## [Material provided]

Content starts

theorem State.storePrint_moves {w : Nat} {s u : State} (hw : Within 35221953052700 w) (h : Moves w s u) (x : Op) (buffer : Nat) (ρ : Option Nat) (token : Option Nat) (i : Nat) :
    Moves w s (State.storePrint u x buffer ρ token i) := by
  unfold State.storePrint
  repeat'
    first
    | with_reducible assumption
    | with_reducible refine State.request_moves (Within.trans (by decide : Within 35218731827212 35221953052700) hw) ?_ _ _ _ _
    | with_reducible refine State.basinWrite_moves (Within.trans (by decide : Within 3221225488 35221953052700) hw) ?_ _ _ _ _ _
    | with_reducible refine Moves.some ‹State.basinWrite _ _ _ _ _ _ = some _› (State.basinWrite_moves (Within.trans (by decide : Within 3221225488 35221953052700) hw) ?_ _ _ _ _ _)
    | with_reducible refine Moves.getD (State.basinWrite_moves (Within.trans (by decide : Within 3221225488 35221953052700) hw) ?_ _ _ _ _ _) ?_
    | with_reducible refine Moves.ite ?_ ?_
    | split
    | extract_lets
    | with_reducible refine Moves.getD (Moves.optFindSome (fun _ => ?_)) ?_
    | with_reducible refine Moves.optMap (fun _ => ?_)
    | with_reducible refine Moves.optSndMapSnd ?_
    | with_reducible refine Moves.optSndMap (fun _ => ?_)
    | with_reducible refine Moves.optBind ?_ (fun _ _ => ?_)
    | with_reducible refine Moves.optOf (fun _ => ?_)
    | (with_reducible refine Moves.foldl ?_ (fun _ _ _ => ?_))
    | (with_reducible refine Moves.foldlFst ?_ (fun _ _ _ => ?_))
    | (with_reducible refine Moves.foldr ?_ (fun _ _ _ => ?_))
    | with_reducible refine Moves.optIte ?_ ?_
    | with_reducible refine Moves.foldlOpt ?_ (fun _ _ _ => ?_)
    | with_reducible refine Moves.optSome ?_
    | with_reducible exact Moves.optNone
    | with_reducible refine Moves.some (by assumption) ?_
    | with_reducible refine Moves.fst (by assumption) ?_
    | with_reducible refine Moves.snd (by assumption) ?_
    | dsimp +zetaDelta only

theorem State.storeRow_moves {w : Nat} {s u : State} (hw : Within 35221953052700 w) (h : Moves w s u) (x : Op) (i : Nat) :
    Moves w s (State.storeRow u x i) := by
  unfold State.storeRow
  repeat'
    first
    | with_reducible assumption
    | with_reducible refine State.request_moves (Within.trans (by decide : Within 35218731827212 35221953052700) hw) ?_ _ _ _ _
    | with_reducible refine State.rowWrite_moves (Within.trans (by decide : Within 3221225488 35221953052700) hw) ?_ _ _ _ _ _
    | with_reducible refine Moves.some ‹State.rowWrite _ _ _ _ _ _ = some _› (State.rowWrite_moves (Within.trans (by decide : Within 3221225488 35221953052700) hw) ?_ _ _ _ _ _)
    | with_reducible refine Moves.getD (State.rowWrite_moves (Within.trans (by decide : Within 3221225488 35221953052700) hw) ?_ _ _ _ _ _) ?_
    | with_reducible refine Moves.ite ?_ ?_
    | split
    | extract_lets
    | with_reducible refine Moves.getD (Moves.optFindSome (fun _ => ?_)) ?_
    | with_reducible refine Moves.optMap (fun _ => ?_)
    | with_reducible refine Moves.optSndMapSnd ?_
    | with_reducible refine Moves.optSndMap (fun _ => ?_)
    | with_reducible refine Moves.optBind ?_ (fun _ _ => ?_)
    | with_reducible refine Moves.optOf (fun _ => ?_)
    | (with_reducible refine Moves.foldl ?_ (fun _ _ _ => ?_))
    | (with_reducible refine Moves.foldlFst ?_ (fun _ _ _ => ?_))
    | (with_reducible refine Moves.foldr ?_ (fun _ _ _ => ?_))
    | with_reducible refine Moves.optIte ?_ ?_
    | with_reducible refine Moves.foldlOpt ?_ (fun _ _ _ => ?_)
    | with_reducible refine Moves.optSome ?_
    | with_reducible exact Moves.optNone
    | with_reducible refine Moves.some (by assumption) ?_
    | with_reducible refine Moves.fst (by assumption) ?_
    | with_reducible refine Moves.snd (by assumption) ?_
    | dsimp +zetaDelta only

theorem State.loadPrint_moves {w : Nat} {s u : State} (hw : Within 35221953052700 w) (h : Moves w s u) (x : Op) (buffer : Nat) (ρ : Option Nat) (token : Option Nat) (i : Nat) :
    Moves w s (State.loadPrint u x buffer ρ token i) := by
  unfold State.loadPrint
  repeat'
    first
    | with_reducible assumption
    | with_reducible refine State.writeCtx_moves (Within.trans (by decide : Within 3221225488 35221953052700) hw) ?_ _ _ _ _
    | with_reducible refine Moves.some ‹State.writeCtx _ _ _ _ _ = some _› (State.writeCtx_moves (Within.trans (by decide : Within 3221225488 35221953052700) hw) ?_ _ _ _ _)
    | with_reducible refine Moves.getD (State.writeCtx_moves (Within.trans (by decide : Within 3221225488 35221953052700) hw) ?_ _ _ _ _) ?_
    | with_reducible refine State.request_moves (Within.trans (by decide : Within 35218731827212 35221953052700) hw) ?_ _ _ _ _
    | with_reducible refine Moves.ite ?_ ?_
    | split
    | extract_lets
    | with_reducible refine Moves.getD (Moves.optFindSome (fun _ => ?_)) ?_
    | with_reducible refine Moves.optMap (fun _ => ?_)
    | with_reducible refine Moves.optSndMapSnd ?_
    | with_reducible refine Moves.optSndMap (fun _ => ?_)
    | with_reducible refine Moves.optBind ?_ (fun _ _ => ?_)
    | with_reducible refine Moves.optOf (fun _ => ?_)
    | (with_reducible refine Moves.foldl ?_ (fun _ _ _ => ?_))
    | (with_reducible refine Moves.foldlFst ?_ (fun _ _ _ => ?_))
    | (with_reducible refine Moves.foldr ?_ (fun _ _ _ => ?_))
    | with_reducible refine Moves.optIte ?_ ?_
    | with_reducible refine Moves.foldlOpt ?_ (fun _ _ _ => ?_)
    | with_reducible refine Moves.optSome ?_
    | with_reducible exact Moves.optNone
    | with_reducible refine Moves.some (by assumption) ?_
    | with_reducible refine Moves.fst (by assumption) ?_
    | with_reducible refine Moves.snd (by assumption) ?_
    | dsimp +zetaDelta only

Content ends
Content starts

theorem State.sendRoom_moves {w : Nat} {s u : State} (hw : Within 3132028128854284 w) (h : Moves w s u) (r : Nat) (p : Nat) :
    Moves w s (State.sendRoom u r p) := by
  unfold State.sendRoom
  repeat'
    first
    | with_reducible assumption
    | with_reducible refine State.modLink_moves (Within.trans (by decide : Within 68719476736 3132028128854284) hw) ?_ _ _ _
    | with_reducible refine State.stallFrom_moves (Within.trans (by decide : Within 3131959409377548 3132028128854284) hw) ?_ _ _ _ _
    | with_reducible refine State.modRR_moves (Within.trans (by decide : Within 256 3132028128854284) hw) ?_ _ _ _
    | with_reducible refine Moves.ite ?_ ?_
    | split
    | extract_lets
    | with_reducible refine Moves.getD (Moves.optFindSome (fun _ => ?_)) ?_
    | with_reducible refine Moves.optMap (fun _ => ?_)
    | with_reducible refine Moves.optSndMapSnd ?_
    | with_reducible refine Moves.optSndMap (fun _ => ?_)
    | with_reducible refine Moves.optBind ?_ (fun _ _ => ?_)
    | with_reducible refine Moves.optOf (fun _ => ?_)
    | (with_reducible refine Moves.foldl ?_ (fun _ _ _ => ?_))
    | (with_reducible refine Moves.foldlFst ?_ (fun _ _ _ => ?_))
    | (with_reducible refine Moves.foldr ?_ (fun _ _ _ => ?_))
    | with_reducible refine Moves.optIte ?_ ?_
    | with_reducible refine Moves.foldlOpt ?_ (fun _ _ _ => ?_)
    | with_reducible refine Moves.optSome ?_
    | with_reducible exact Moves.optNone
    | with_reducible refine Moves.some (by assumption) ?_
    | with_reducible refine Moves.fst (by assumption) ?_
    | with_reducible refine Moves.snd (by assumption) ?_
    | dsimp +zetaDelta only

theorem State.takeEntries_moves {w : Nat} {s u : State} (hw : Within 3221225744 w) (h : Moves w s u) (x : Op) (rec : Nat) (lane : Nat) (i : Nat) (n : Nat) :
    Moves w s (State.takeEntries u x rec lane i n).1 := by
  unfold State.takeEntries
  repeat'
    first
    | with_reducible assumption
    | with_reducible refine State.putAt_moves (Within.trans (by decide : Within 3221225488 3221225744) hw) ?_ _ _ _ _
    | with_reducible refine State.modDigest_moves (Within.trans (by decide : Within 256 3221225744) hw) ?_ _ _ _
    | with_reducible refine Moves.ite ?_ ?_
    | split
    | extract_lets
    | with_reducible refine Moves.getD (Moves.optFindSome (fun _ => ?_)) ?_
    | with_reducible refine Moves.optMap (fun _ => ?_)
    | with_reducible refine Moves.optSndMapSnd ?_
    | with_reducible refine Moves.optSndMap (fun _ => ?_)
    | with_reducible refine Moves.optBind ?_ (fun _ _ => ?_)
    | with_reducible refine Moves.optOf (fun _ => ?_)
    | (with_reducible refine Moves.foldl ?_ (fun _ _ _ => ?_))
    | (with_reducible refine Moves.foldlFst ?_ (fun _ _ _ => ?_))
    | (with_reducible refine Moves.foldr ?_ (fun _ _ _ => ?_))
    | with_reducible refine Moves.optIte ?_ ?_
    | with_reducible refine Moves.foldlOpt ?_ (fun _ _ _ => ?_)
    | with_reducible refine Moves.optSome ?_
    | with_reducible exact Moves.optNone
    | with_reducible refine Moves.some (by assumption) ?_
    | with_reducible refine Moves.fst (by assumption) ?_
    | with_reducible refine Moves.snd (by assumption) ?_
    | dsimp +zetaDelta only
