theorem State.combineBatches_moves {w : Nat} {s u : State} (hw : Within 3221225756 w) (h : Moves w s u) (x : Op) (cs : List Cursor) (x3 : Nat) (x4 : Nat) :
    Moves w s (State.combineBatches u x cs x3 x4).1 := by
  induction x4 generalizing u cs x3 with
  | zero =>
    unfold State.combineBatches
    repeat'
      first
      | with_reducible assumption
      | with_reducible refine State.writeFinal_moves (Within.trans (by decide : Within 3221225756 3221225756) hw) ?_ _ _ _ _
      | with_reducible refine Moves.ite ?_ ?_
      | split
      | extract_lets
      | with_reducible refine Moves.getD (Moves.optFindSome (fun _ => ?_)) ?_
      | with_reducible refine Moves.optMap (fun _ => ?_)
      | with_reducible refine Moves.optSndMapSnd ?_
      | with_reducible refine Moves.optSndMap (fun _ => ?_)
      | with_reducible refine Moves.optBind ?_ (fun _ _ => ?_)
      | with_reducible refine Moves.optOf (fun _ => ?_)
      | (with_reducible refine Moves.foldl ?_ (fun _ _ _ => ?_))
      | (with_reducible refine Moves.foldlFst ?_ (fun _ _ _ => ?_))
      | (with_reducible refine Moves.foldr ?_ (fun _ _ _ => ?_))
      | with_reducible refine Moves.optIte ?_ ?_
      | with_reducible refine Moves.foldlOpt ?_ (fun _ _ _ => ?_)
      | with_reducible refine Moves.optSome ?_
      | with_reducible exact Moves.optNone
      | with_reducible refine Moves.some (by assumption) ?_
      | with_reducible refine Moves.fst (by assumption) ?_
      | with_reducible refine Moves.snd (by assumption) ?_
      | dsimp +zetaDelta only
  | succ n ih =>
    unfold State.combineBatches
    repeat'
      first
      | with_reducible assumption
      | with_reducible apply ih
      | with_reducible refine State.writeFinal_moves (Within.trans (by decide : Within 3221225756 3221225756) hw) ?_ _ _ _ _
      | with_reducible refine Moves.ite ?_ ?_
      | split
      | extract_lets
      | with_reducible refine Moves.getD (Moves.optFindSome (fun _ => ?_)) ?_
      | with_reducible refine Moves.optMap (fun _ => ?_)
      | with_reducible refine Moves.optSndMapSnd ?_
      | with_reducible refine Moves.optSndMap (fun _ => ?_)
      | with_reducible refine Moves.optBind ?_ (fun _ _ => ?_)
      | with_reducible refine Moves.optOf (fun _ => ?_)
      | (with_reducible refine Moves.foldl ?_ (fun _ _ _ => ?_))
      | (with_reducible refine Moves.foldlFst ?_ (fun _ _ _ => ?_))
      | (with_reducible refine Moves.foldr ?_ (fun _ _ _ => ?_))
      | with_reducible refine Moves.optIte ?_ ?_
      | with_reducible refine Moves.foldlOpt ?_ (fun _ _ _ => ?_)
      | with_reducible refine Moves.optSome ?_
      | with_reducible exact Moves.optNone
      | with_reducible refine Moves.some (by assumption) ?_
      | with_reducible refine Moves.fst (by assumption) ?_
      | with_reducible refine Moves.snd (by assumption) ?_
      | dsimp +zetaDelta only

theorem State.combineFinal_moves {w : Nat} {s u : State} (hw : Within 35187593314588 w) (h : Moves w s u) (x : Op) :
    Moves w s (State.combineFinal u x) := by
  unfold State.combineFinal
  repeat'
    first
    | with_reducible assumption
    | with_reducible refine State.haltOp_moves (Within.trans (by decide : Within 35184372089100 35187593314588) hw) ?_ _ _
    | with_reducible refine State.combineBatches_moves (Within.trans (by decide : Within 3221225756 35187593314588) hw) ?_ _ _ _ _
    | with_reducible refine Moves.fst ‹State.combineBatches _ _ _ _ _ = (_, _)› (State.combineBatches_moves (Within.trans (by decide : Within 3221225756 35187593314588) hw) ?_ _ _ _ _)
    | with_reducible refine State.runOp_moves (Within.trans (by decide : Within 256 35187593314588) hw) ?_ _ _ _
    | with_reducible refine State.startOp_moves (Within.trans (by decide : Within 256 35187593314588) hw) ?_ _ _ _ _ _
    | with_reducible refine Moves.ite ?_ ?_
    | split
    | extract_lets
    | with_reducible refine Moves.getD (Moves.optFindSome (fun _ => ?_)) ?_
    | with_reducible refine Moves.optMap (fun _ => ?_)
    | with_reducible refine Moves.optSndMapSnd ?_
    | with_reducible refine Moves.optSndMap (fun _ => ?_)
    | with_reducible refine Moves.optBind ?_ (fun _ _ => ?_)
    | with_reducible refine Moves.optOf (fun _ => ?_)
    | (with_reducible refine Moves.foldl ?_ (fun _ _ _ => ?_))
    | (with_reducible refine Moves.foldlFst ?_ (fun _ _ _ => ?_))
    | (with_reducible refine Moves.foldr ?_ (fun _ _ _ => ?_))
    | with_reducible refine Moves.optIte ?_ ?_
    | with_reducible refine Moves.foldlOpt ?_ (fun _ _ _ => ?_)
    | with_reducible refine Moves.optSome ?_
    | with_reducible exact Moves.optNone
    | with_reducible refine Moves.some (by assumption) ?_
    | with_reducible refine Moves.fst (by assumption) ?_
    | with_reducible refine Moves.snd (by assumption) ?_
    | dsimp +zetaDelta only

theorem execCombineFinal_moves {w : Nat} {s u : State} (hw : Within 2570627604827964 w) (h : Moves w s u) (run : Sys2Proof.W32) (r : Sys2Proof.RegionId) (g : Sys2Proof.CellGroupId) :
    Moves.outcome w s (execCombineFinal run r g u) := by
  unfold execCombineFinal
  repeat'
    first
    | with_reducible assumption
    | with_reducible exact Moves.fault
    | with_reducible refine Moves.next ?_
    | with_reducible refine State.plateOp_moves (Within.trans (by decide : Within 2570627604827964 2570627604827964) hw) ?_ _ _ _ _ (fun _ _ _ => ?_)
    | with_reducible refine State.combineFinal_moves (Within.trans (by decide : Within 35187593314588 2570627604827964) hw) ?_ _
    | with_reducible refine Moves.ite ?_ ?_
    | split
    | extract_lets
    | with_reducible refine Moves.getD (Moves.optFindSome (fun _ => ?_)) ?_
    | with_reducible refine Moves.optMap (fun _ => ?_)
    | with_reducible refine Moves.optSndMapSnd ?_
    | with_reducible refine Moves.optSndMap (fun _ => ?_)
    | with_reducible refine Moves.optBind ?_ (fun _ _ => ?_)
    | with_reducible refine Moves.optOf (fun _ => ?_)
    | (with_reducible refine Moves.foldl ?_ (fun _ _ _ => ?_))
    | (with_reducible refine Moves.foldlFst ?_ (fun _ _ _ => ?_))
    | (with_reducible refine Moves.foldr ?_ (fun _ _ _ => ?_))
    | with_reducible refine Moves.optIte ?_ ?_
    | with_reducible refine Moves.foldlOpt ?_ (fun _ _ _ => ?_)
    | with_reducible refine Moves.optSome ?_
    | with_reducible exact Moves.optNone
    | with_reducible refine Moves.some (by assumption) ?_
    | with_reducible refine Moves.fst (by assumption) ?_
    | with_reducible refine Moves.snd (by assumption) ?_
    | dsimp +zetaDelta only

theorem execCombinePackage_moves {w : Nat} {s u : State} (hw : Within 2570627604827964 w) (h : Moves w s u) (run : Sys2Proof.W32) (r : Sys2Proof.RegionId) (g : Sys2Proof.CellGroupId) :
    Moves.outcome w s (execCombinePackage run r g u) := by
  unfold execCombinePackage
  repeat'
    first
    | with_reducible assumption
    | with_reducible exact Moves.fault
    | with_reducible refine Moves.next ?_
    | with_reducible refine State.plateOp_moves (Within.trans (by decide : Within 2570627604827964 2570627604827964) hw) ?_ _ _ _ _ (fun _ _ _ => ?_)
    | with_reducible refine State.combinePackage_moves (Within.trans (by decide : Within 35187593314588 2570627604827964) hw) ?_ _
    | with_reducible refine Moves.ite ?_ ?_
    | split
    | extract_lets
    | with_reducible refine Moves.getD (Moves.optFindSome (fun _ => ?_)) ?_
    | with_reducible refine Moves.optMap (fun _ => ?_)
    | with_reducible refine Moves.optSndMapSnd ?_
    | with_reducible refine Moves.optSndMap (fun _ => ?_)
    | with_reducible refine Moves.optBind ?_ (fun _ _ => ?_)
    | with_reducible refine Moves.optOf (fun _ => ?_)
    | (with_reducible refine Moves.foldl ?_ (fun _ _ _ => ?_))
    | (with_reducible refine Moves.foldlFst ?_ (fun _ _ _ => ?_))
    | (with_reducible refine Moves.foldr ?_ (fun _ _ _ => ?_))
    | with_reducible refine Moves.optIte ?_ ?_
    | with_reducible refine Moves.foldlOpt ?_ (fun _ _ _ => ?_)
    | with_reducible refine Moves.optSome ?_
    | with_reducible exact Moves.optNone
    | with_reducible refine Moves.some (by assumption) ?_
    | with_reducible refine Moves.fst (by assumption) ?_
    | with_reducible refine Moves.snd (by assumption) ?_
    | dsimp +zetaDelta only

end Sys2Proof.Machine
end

Content ends

## [Work order]
Among the lines of the listing above, which ones contain the word "buffer"? Show them.

## [Your solution]
theorem State.storePrint_moves {w : Nat} {s u : State} (hw : Within 35221953052700 w) (h : Moves w s u) (x : Op) (buffer : Nat) (ρ : Option Nat) (token : Option Nat) (i : Nat) :
    Moves w s (State.storePrint u x buffer ρ token i) := by
theorem State.loadPrint_moves {w : Nat} {s u : State} (hw : Within 35221953052700 w) (h : Moves w s u) (x : Op) (buffer : Nat) (ρ : Option Nat) (token : Option Nat) (i : Nat) :
    Moves w s (State.loadPrint u x buffer ρ token i) := by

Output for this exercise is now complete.